Listening as Spiritual Hospitality

"To listen is very hard, because it asks of us so much interior stability that we no longer need to prove ourselves by speeches, arguments, statements, or declarations. True listeners no longer have an inner need to make their presence known. They are free to receive, to welcome, to accept. Listening is much more than allowing another to talk while waiting for a chance to respond. Listening is paying full attention to others and welcoming them into our very beings. The beauty of listening is that, those who are listened to start feeling accepted, start taking their words more seriously and discovering their own true selves. Listening is a form of spiritual hospitality by which you invite strangers to become friends, to get to know their inner selves more fully, and even to dare to be silent with you." Henrinouwen.org

Freedom from Judging, Freedom for mercy...
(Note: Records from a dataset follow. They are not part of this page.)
-- ==== Sys2Proof/Syntax.lean ====
section
/-! DEFINITION. The commands the block takes (spec/opcode_table.json), with their operands. -/
namespace Sys2Proof

/-- Who issues an access (R68, R74, R196). The boot ROM runs on safety-island pair 0 (R117). -/
inductive Requester where
  /-- Application hart 0 to 11. -/
  | hart (n : Nat)
  /-- Safety-island lockstep pair 0 or 1. -/
  | island (pair : Nat)
  /-- The debug port. -/
  | debug
  /-- A block that owns a register page: its code and instance (R44). -/
  | block (code inst : Nat)
  /-- Inbound traffic of a Rinjo Link port. -/
  | rlink (port : Nat)
  /-- Inbound PCIe traffic. -/
  | pcie
  deriving DecidableEq, Repr

/-- One entry of the tables an ASSIGN carries (R644): UID, NODE_nn_INFO and NODE_nn_ROUTE of node `n`. -/
structure FabEntry where
  n : Nat
  uid : Nat
  info : Nat
  route : Nat
  deriving DecidableEq, Repr

/-- What happens to an access or a transfer on its way, which no register decides, at the word of physical address `word`: flit errors
(R355) at `stop` on output port `port` (0 none, 1 corrected, 2 uncorrectable in data, 3 uncorrectable in a header) of the packet that
carries it, or of its response where `back` is set; ECC errors of that word at the target (R331, R456: 0 none, 1 corrected, 2
uncorrectable, 3 an uncorrectable DRAM link error); and the bytes that a target outside the device returns, or a host ring where a register
write starts its reading (R628). -/
structure MemEnv where
  word : Nat := 0
  flit : Nat := 0
  stop : Nat := 0
  port : Nat := 4
  back : Bool := false
  ecc : Nat := 0
  ext : List Byte := []
  deriving DecidableEq, Repr

/-- An upset of an accumulator bank that a DRAIN meets (R283, R676): 0 a data element, 1 a row check, 2 a column check, 3 the
corner; row, column and bit. -/
structure Flip where
  kind : Nat
  m : Nat
  n : Nat
  bit : Nat
  deriving DecidableEq, Repr

/-- What a core command meets that no register decides: a mismatch of duplicated control paths or vector passes (R410), a
tile-memory ECC error (R420: 0 none, 1 corrected, 2 uncorrectable), an upset of the bank, a comparator that fails its probe
(R418), what its transfer meets, and the bytes that sources outside the device return of the command list and of the arguments. -/
structure CoreEnv where
  ctrl : Bool := false
  vec : Bool := false
  tm : Nat := 0
  flip : Option Flip := none
  probe : Bool := false
  mem : MemEnv := {}
  list : List Byte := []
  args : List Byte := []
  deriving DecidableEq, Repr

/-- What training of a controller reports (R449): MR registers could not be read, channels differ, a device needs an option that is not
supported, MR5, MR6 and MR8, die density in Gb, ranks, whether fast-start passes, the step that fails at each RATE code (0 none), and the
64 results. -/
structure Train where
  mrFail : Bool := false
  differ : Bool := false
  option : Bool := false
  mr : Nat := 0
  density : Nat := 16
  ranks : Nat := 1
  quick : Bool := false
  steps : List Nat := []
  trn : List Nat := []
  deriving DecidableEq, Repr


/-- The header of a fabric transaction (R641): DST, SRC and SRC_REQ; WORLD and POISON; the ticket tag where TKT is 1; TAG, ADDR and
the length in bytes. -/
structure FabHead where
  dst : Nat
  src : Nat
  req : Nat
  world : Bool := false
  poison : Bool := false
  tkt : Option Nat := none
  tag : Nat
  addr : Nat
  len : Nat
  deriving DecidableEq, Repr

/-- Whose transaction a mesh timeout ends (R356): an access of a requester, a core transfer at a list offset, a ferry's queue transfer at
an address, an ALE's export, or a transfer of another block (for WSEQ the stream). -/
inductive Issuer where
  | access (req : Requester) (addr len : Nat)
  | core (c off : Nat)
  | ferry (f addr : Nat)
  | exporter (n : Nat)
  | block (c i : Nat)
  deriving DecidableEq, Repr

/-- Who waits for a ticket (R320, R348, R574): a core's STOREs, a ferry's transfer, or an ALE's export. -/
inductive Sender where
  | core (c : Nat)
  | ferry (f : Nat)
  | ale (n : Nat)
  deriving DecidableEq, Repr

/-- What an access through the debug module interface does (R213, R215, R216): halt or resume a hart or a safety-island pair, choose the
world of system-bus accesses, or make one; anything else reads or writes the debug module alone. -/
inductive DmiAct where
  | halt (h : Nat)
  | resume (h : Nat)
  | haltIsland (p : Nat)
  | resumeIsland (p : Nat)
  | sbaWorld (heart : Bool)
  | sba (addr len : Nat) (write : Bool) (data : List Byte) (env : MemEnv)
  /-- An abstract command that reads or writes register `r` of a hart. -/
  | reg (h r : Nat) (write : Bool) (value : Nat)
  /-- Breakpoint or trigger `k` of a hart. -/
  | trigger (h k : Nat) (write : Bool) (value : Nat)
  /-- A register of a halted safety-island pair is inspected. -/
  | inspect (p : Nat)
  /-- Another register of the debug module. -/
  | dm (a : Nat) (write : Bool) (value : Nat)
  deriving DecidableEq, Repr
This was a little challenging from henrinouwen.org today.... We spend an enormous amount of energy making up our minds about other people. Not a day goes by without somebody doing or saying something that evokes in us the need to form an opinion about him or her. We hear a lot, see a lot, and know a lot. The feeling that we have to sort it all out in our minds and make judgments about it can be quite oppressive. The desert fathers said that judging others is a heavy burden, while being judged by others is a light one. Once we can let go of our need to judge others, we will experience an immense inner freedom. Once we are free from judging, we will be also free for mercy. Let's remember Jesus' words: "Do not judge, and you will not be judged" (Matthew 7:1).

Looking for 10:10

A new word for me - commensality. Aspect of hospitality around a meal table, concept of not competing while residing in or occupying the same area as another individual or group having independent or different values or customs.